I laid face-up in the grass. It was a beautiful day, perfect for running. A few small clouds in the sky, a soft breeze whistling through the trees. Not too hot, not too chilly. I noticed all this as I stared up into the sky. It didn't make me feeling any better.
I felt like I had been knocked back down after struggling to bring myself up again. As if some higher power saw my wish to feel good, even "normal", as out of line, hubris. I felt broken.
Now, a week later, it hasn't gotten much better. I finished all the paths, 99% completion with only two scenes left (ironically, in Emi's path). During the week, I kept my knee in a brace, being careful to not put any weight on it when bent, as I found that leads to another dislocation. It settled wrong, swelled up, and the entire joint is stiff, feeling like cold rubber. We have no insurance, not enough money to justify a hospital visit for anything that isn't fatal. It's gone out about five times in one week.
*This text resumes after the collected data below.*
/-! ### answerPending -/

@[simp] theorem answerPending_pending (s : State) : (answerPending s).pending = s.pending := rfl
@[simp] theorem answerPending_nextId (s : State) : (answerPending s).nextId = s.nextId := rfl
@[simp] theorem answerPending_freeCount (s : State) : (answerPending s).freeCount = s.freeCount := rfl
@[simp] theorem answerPending_power (s : State) : (answerPending s).power = s.power := rfl
@[simp] theorem answerPending_safe (s : State) : (answerPending s).safe = s.safe := rfl
@[simp] theorem answerPending_warning (s : State) : (answerPending s).warning = s.warning := rfl
@[simp] theorem answerPending_resetInput (s : State) : (answerPending s).resetInput = s.resetInput := rfl
@[simp] theorem answerPending_linesStopped (s : State) : (answerPending s).linesStopped = s.linesStopped := rfl
@[simp] theorem answerPending_restartAsked (s : State) : (answerPending s).restartAsked = s.restartAsked := rfl
@[simp] theorem answerPending_frozenLatch (s : State) : (answerPending s).frozenLatch = s.frozenLatch := rfl
@[simp] theorem answerPending_clock (s : State) : (answerPending s).clock = s.clock := rfl
@[simp] theorem answerPending_tariff (s : State) : (answerPending s).tariff = s.tariff := rfl
@[simp] theorem answerPending_permits (s : State) : (answerPending s).permits = s.permits := rfl
@[simp] theorem answerPending_cash (s : State) : (answerPending s).cash = s.cash := rfl
@[simp] theorem answerPending_machines (s : State) : (answerPending s).machines = s.machines := rfl
@[simp] theorem answerPending_summary (s : State) : (answerPending s).summary = s.summary := rfl
@[simp] theorem answerPending_lineA (s : State) : (answerPending s).lineA = s.lineA := rfl
@[simp] theorem answerPending_lineB (s : State) : (answerPending s).lineB = s.lineB := rfl
@[simp] theorem answerPending_timers (s : State) : (answerPending s).timers = s.timers := rfl
@[simp] theorem answerPending_store (s : State) : (answerPending s).store = s.store := rfl
@[simp] theorem answerPending_nv (s : State) : (answerPending s).nv = s.nv := rfl
@[simp] theorem answerPending_roundPort (s : State) : (answerPending s).roundPort = s.roundPort := rfl
@[simp] theorem answerPending_notices (s : State) : (answerPending s).notices = s.notices := rfl

/-! ### refuse -/

@[simp] theorem refuse_pending (c : Code) (s : State) : (refuse c s).pending = s.pending := rfl
@[simp] theorem refuse_nextId (c : Code) (s : State) : (refuse c s).nextId = s.nextId := rfl
@[simp] theorem refuse_freeCount (c : Code) (s : State) : (refuse c s).freeCount = s.freeCount := rfl
@[simp] theorem refuse_power (c : Code) (s : State) : (refuse c s).power = s.power := rfl
@[simp] theorem refuse_safe (c : Code) (s : State) : (refuse c s).safe = s.safe := rfl
@[simp] theorem refuse_warning (c : Code) (s : State) : (refuse c s).warning = s.warning := rfl
@[simp] theorem refuse_resetInput (c : Code) (s : State) : (refuse c s).resetInput = s.resetInput := rfl
@[simp] theorem refuse_linesStopped (c : Code) (s : State) : (refuse c s).linesStopped = s.linesStopped := rfl
@[simp] theorem refuse_restartAsked (c : Code) (s : State) : (refuse c s).restartAsked = s.restartAsked := rfl
@[simp] theorem refuse_frozenLatch (c : Code) (s : State) : (refuse c s).frozenLatch = s.frozenLatch := rfl
@[simp] theorem refuse_clock (c : Code) (s : State) : (refuse c s).clock = s.clock := rfl
@[simp] theorem refuse_tariff (c : Code) (s : State) : (refuse c s).tariff = s.tariff := rfl
@[simp] theorem refuse_permits (c : Code) (s : State) : (refuse c s).permits = s.permits := rfl
@[simp] theorem refuse_cash (c : Code) (s : State) : (refuse c s).cash = s.cash := rfl
@[simp] theorem refuse_machines (c : Code) (s : State) : (refuse c s).machines = s.machines := rfl
@[simp] theorem refuse_summary (c : Code) (s : State) : (refuse c s).summary = s.summary := rfl
@[simp] theorem refuse_lineA (c : Code) (s : State) : (refuse c s).lineA = s.lineA := rfl
@[simp] theorem refuse_lineB (c : Code) (s : State) : (refuse c s).lineB = s.lineB := rfl
@[simp] theorem refuse_timers (c : Code) (s : State) : (refuse c s).timers = s.timers := rfl
@[simp] theorem refuse_store (c : Code) (s : State) : (refuse c s).store = s.store := rfl
@[simp] theorem refuse_nv (c : Code) (s : State) : (refuse c s).nv = s.nv := rfl
@[simp] theorem refuse_roundPort (c : Code) (s : State) : (refuse c s).roundPort = s.roundPort := rfl
@[simp] theorem refuse_notices (c : Code) (s : State) : (refuse c s).notices = s.notices := rfl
But for the history. I have a condition where the trochlear groove on which the patella rests is much flatter than it should be, allowing dislocations and subluxations to occur much more frequently. Even with this condition, though, I had only experienced four, perhaps five dislocations in my entire life, usually months apart. Now it happens almost every other day, for apparently no reason, even through a full knee brace. Remember when I said I had a condition that I always had to keep in the back of my mind, like Hisao's arrhythmia? That was it. Whenever I'm sitting down, standing up, laying down, whenever I'm doing anything at all, my left knee is always there in the back of my mind. Every motion is made with my condition in mind. I went through six weeks of physical therapy, strengthening the joint muscles, but it proved unsuccessful, with a dislocation happening during the last week when my outstretched leg was tripped over.
Also, I have MDD, Major Depressive Disorder, for which I see a psychiatrist and therapist for regularly, as well as take medication for. An event like this obviously hits me much harder than it normally would. I had been improving, taking control of my life, even making progress learning Japanese (I'm planning on teaching English in Japan through a government-sponsored exchange program). This really felt like being kicked down, losing all the progress I had made. I burrowed deeper into KS, making it the defining aspect of my life this past week. Every time I completed a path, I felt a sense of overwhelming emptiness, as if someone I was close to had just died. I've always been a very empathetic person, which often is to my disadvantage (you can't spell "empathetic" without "pathetic"). So I immediately started on a new path after finishing one.
Now here I sit at 99% completion, two missing scenes, and a wrapped swollen knee. I found two other eroges, Tsukihime and Fate/Stay Night, but they can't possibly hold a candle to KS, at least so far. The artwork, the dialogue, the shattering of misconceptions and stereotypes. For the past week, I have lived and breathed Katawa Shoujo. Rin's arc, the one I finished last, prompted me to try to express my infatuation through creative means, and so I spent the entirety of Monday sketching and inking drawings, studying KS track transcriptions, and writing poetry. I even spent half an hour in the college art gallery, studying each painting intently, searching for meaning in the watercolors and pastels.
Where the next day will lead, I have no clue. A wise man once said, "Sufficient for each day is its own badness." Am I really broken? Maybe. But one thing KS has shown me is that it's not the end. It's not what I am that defines me, but who.